Fusion 360 scratches that itch very well but requires me to keep a Windows VM and also their free model felt more and more unusable. OnShape is a nice substitute that works fine for me, but I don’t like the “free or 1500€/year” approach. Without a middle ground subscription for makers it feels that I could lose anything the second their energy prices for servers go up or something.
The list of CAD software is exhaustive, so I am looking for recommendations that fit my “eh, click, click, click, good enough” workflow. FreeCAD is way too unintiuitive for that. I have tried getting into it, but 3D printing is a tool for me and the learning curve quickly made using it another hobby.
So. Suggestions welcome. Scalding criticism about my lack of enthusiasm and consumer mentality not so much, but I guess that comes bundled with useful advice, so, eh, I’ll take it.
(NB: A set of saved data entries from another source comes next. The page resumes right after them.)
-- ==== Sys2Proof/Machine/Drc.lean ====
section
/-! DEFINITION. The Drive Controller and the transmission (chapter 5). Meanings: DRIVE_UPDATE_EXPIRY, GATE_TIMER_EXPIRY,
SHIFT_SERVO_REFRESH, SHIFT_TRAVEL_TIMER_EXPIRY, SET_DRIVE, SET_GEAR. -/

namespace Sys2Proof.Machine

/-! ### Curve (R89) -/

/-- The point of a segment: lower output + (upper − lower) × (|t| − x) ÷ 250. -/
def segment (lower upper offset : Nat) : Nat := lower + (upper - lower) * offset / 250

/-- The forward target of a throttle magnitude (R89). -/
def Curve.target (c : Curve) (t : Nat) : Nat :=
  if t = 0 then 0
  else if t < 250 then segment c.p0 c.p1 t
  else if t < 500 then segment c.p1 c.p2 (t - 250)
  else if t < 750 then segment c.p2 c.p3 (t - 500)
  else segment c.p3 c.p4 (t - 750)

/-- The reverse target: scaled by the reverse percent (R89). -/
def reverseTarget (w : DrcSettings) (t : Nat) : Nat := w.curve.target t * w.reversePercent / 100

/-! ### Arming (R87) -/

/-- The arming count and state after stage 3. -/
def Drive.arm (d : Drive) (power : PowerState) (throttle : Int) : Drive :=
  let n := if power = .active ∧ throttle = 0 then min 250 (d.armCount + 1) else 0
  { d with armCount := n, armed := d.armed || n = 250 }

/-! ### The governing condition (R86), the direction machine (R90, R91) and the assist logic (R96) -/

/-- What an update asks of the bridge: drive at a target, brake with a strength and whether R95 flags it, or stand open. -/
inductive DriveWant where
  | forward (target : Nat)
  | reverse (target : Nat)
  | brake (strength : Nat) (flagged : Bool)
  | opened
  deriving DecidableEq, Repr

/-- The outcome of stage 4: direction state, gate timer and what is asked of the bridge. -/
structure DriveChoice where
  dir : DirState
  gate : Option Nat
  want : DriveWant
  deriving DecidableEq, Repr

/-- What an update reads (stage 2 of R85). -/
structure DriveInput where
  entry : DriveEntry
  stage : Stage
  power : PowerState
  winchCurrent : Nat
  assistThreshold : Nat
  settings : DrcSettings
  deriving DecidableEq, Repr

/-- Drag brake: not flagged; a strength of 0 is OPEN when the bridge is set (R86, R92). -/
def DriveInput.drag (i : DriveInput) : DriveWant := .brake i.settings.dragStrength false

/-- Drive forward at the throttle's target. -/
def DriveInput.ahead (i : DriveInput) : DriveChoice :=
  ⟨.forward, none, .forward (i.settings.curve.target i.entry.throttle.natAbs)⟩

/-- Drive in reverse at the throttle's scaled target. -/
def DriveInput.back (i : DriveInput) : DriveChoice :=
  ⟨.reverse, none, .reverse (reverseTarget i.settings i.entry.throttle.natAbs)⟩

/-- Leaving FORWARD or BRAKE at a neutral throttle: the gate, or NEUTRAL when the gate time is 0 (R90, R91). -/
def DriveInput.toGate (i : DriveInput) : DriveChoice :=
  if i.settings.gateTime = 0 then ⟨.neutral, none, i.drag⟩ else ⟨.gate, some i.settings.gateTime, i.drag⟩

/-- The flagged brake at |t| (R90). -/
def DriveInput.brakeAt (i : DriveInput) : DriveWant := .brake i.entry.throttle.natAbs true

/-- The direction machine (R90, R91) from the state and the gate timer at the start of the update. -/
def DriveInput.machine (i : DriveInput) (dir : DirState) (gate : Option Nat) : DriveChoice :=
  let t := i.entry.throttle
  if 0 < t then i.ahead
  else if t = 0 then
    match dir with
    | .neutral => ⟨.neutral, none, i.drag⟩
    | .forward => i.toGate
    | .brake => i.toGate
    | .gate => ⟨.gate, gate, i.drag⟩
    | .reverse => ⟨.neutral, none, i.drag⟩
  else
    match dir with
    | .neutral => i.back
    | .forward => if i.settings.gateTime = 0 then i.back else ⟨.brake, none, i.brakeAt⟩
    | .brake => ⟨.brake, none, i.brakeAt⟩
    | .gate => ⟨.gate, gate, i.brakeAt⟩
    | .reverse => i.back

/-- The assist logic (R96): push while the line is loaded, else hold with full brake. -/
def DriveInput.assist (i : DriveInput) : DriveChoice :=
  if i.assistThreshold ≤ i.winchCurrent ∧ 0 < i.settings.assistDuty then
    ⟨.forward, none, .forward i.settings.assistDuty⟩
  else ⟨.neutral, none, .brake 1000 true⟩

/-- Stage 4: the first governing condition that holds (R86). -/
def DriveInput.govern (i : DriveInput) (d : Drive) : DriveChoice :=
  if i.power = .shutdown then ⟨.neutral, none, .opened⟩
  else if i.power = .parked then ⟨.neutral, none, .brake 1000 false⟩
  else if i.stage = .ident ∨ i.stage = .cut ∨ i.stage = .fault then ⟨.neutral, none, .brake 1000 true⟩
  else if i.entry.kind = .fullBrake then ⟨.neutral, none, .brake 1000 true⟩
  else if d.armed = false then ⟨.neutral, none, i.drag⟩
  else if i.entry.kind = .assist then i.assist
  else i.machine d.dir d.gateTimer

/-! ### Duties, bridge, flags (R92 to R95) -/

/-- A brake of strength 0 is taken as OPEN (R92). -/
def brakeAction (strength : Nat) : DriveBridge := if strength = 0 then .opened else .brake strength

/-- The requested duty under the punch limit (R93). -/
def requestedDuty (target previous punch : Nat) : Nat := if previous ≤ target then min target (previous + punch) else target

/-- The duty limit: the cap, and the shift threshold while shift travel is in progress (R94). -/
def Drive.dutyLimit (d : Drive) (shiftThreshold : Nat) : Nat := if d.travel then min d.cap shiftThreshold else d.cap

/-- Stages 5 and 6 for an update that drives: the duties start from 0 at an entry to the direction state (R93, R94). -/
def Drive.driving (d : Drive) (c : DriveChoice) (target : Nat) (bridge : DriveBridge) (w : DrcSettings) : Drive :=
  let fresh := d.dir ≠ c.dir
  let req := requestedDuty target (if fresh then 0 else d.requested) w.punch
  let pres := min req (min (d.dutyLimit w.shiftThreshold) ((if fresh then 0 else d.present) + w.punch))
  { d with dir := c.dir, gateTimer := c.gate, requested := req, present := pres, bridge := bridge, brakeFlag := false }

/-- Stages 5 and 6 for an update that does not drive: both duties 0 (R93, R94). -/
def Drive.idling (d : Drive) (c : DriveChoice) (bridge : DriveBridge) (flagged : Bool) : Drive :=
  { d with dir := c.dir, gateTimer := c.gate, requested := 0, present := 0, bridge := bridge, brakeFlag := flagged }

/-- Stages 5 and 6 (R92 to R94) with the brake-active flag of stage 7 (R95). -/
def Drive.apply (d : Drive) (c : DriveChoice) (w : DrcSettings) : Drive :=
  match c.want with
  | .forward t => d.driving c t .driveForward w
  | .reverse t => d.driving c t .driveReverse w
  | .brake b flagged => d.idling c (brakeAction b) flagged
  | .opened => d.idling c .opened false

/-- Stage 7: the reverse-active flag and the neutral count (R95). -/
def Drive.count (d : Drive) : Drive :=
  { d with reverseFlag := d.dir = .reverse
           neutralCount := if d.dir = .neutral then min 100 (d.neutralCount + 1) else 0 }

/-- Stage 1: the latest grant is applied (R62, R85). -/
def Drive.applyGrant (d : Drive) (grant stall : Nat) : Drive := { d with grant := grant, cap := dutyCap grant stall }

/-- The drive as REPORT STATUS shows it until the next drive update (R102). -/
def Drive.showDrive (d : Drive) : Drive :=
  { d with shownDrive := ⟨d.armed, d.armCount, d.dir, d.gateTimer.isSome, d.requested, d.present, d.grant, d.cap,
      d.brakeFlag, d.reverseFlag⟩ }

/-- One drive update of DRC's own state (R85), given the published grant. -/
def Drive.update (d : Drive) (grant : Nat) (i : DriveInput) : Drive :=
  let a := (d.applyGrant grant i.settings.stallCurrent).arm i.power i.entry.throttle
  (a.apply (i.govern a) i.settings).count.showDrive

/-- What an update reads from the state. -/
def State.driveInput (s : State) : DriveInput :=
  ⟨s.au.image.drive, s.bsv.stage, s.bsv.power, s.bsv.winchCurrent, s.w.wnc.assistThreshold, s.w.drc⟩

/-- A demand of DRC is posted (R50). -/
def Budget.postDrive (b : Budget) (d : Nat) : Budget := { b with drive := { b.drive with demand := d } }

/-- The update itself, after the DRIVE boundary; the demand follows the requested duty (R52, R95). -/
def State.driveUpdate (s : State) : State :=
  let d := s.drc.update s.bga.drive.grant s.driveInput
  (s.setDrc d).setBga (s.bga.postDrive (dutyDemand d.requested s.w.drc.stallCurrent))

/-- DRIVE_UPDATE_EXPIRY (R6, R85): the update is the DRIVE boundary when the direction state is not GATE. -/
def execDriveUpdateExpiry (s : State) : Host.Outcome State Fault Refusal :=
  if s.drc.dir = .gate then .next s.driveUpdate else .next s.driveBoundary.driveUpdate

/-- GATE_TIMER_EXPIRY (R91): GATE becomes NEUTRAL, the bridge is not changed; a stopped timer does not expire. -/
def execGateTimerExpiry (s : State) : Host.Outcome State Fault Refusal :=
  if s.drc.gateTimer.isNone then .next s
  else .next (s.setDrc { s.drc with dir := .neutral, gateTimer := none })

/-- The pins of the drive bridge (R92): DRV_A asserted, DRV_B asserted, DRV_EN's modulation (0 is released). -/
structure BridgePins where
  a : Bool
  b : Bool
  en : Nat
  deriving DecidableEq, Repr

/-- DRV_A, DRV_B and DRV_EN (R92). -/
def Drive.pins (d : Drive) : BridgePins :=
  match d.bridge with
  | .driveForward => ⟨true, false, d.present⟩
  | .driveReverse => ⟨false, true, d.present⟩
  | .brake b => ⟨true, true, b⟩
  | .opened => ⟨false, false, 0⟩

/-! ### The transmission (R97 to R100) -/

/-- The first stage of a shift servo refresh: the pending gear from the requested gear (R97). -/
def nextPendingGear (requested : Option Gear) (present : Gear) : Option Gear :=
  match requested with
  | none => none
  | some g => if g = present then none else some g

/-- May the pending gear `g` be applied (R98)? -/
def Drive.mayShift (d : Drive) (g : Gear) (railEn : Bool) (shiftThreshold : Nat) : Bool :=
  !d.travel && railEn && d.present ≤ shiftThreshold && ((d.gear ≠ .dig && g ≠ .dig) || d.neutralCount = 100)

/-- The second stage: the pending gear becomes the present gear when R98 allows it. -/
def Drive.shift (d : Drive) (railEn : Bool) (shiftThreshold : Nat) : Drive :=
  match d.pendingGear with
  | none => d
  | some g => if d.mayShift g railEn shiftThreshold then { d with gear := g, pendingGear := none } else d

/-- The mark of a gear's pulse setting (R99). -/
def GearMarks.get (m : GearMarks) : Gear → Bool
  | .high => m.high
  | .low => m.low
  | .dig => m.dig

/-- The third stage with RAIL_EN asserted: the pulse begins, and shift travel starts in the three cases of R99, unless it
is in progress. `before` is the gear before the second stage. -/
def Drive.beginPulse (d : Drive) (before : Gear) (w : DrcSettings) : Drive :=
  { d with travel := d.travel || d.gear ≠ before || d.unpulsed || d.shiftPulse.isNone || d.pulseChanged.get d.gear
           shiftPulse := some (w.pulse d.gear)
           unpulsed := false
           pulseChanged := ⟨false, false, false⟩ }

/-- The third stage with RAIL_EN released: no pulse, and shift travel ends (R100). -/
def Drive.noPulse (d : Drive) : Drive := { d with travel := false, shiftPulse := none }

/-- The transmission as REPORT STATUS shows it until the next shift servo refresh (R102). -/
def Drive.showShift (d : Drive) : Drive := { d with shownShift := ⟨d.gear, d.pendingGear, d.travel⟩ }

/-- One shift servo refresh of DRC's own state (R97 to R100). -/
def Drive.shiftRefresh (d : Drive) (requested : Option Gear) (railEn : Bool) (w : DrcSettings) : Drive :=
  let p := { d with pendingGear := nextPendingGear requested d.gear }
  let g := p.shift railEn w.shiftThreshold
  (if railEn then g.beginPulse d.gear w else g.noPulse).showShift

/-- The refresh itself, after the GEAR boundary. -/
def State.shiftRefresh (s : State) : State :=
  s.setDrc (s.drc.shiftRefresh s.au.image.gear s.bsv.railEn s.w.drc)

/-- SHIFT_SERVO_REFRESH (R6, R97): the refresh is the GEAR boundary when no shift travel is in progress. -/
def execShiftServoRefresh (s : State) : Host.Outcome State Fault Refusal :=
  if s.drc.travel then .next s.shiftRefresh else .next s.gearBoundary.shiftRefresh

/-- SHIFT_TRAVEL_TIMER_EXPIRY (R99): travel ends. -/
def execShiftTravelTimerExpiry (s : State) : Host.Outcome State Fault Refusal :=
  .next (s.setDrc { s.drc with travel := false })

/-! ### SET DRIVE and SET GEAR (R4, R13, R14) -/

/-- The PIT DRIVE entry of an executed SET DRIVE, whose deadline restarts (R4, R14). -/
def Authority.driveSet (a : Authority) (v : Int) : Authority :=
  { a with drive := { a.drive with deadline := true }, image := { a.image with drive := ⟨.command, v⟩ } }

/-- SET DRIVE at execution (R13, R14). -/
def setDriveAnswer (b : Block) (_isLast : Bool) (s : State) : Answer :=
  withParam s (commandParam b.params) fun v =>
    if s.au.drive.holder ≠ .pit then .check s .notHolder else .good (s.setAu (s.au.driveSet v)) []

/-- SET_DRIVE (R14). -/
def execSetDrive (b : Block) (s : State) : Host.Outcome State Fault Refusal :=
  .next (s.runRequest .setDrive b (setDriveAnswer b))

/-- SET GEAR at execution (R4, R13). -/
def setGearAnswer (b : Block) (_isLast : Bool) (s : State) : Answer :=
  withParam s (gearParam b.params) fun g =>
    if s.au.gear.holder ≠ .pit then .check s .notHolder
    else .good (s.setAu { s.au with image := { s.au.image with gear := some g } }) []

/-- SET_GEAR (R4). -/
def execSetGear (b : Block) (s : State) : Host.Outcome State Fault Refusal :=
  .next (s.runRequest .setGear b (setGearAnswer b))

end Sys2Proof.Machine
end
I found Freecad has become fairly intuitive if you already have traditional parametric cad experience, there’s definitely a few quirks but generally super easy to adapt to if you come from solidworks, inventor and the like, trying to convince my dad to give it a try as he’s been getting back into design since retiring and he’s been paying for a solid works license. Personally use ondsel but mainline freecad is totally usable.
Edit: Yeah, just use the RealThunder fork, was running into the Topological Naming Problem a few times today which was frustrating me on top of a few other (probably self induced) annoyances. I was using the mainline freecad before with ModernUI Workbench as a plugin which gives you ribbon menus, I actually prefer it over the UX changes on the most recent Ondsel release.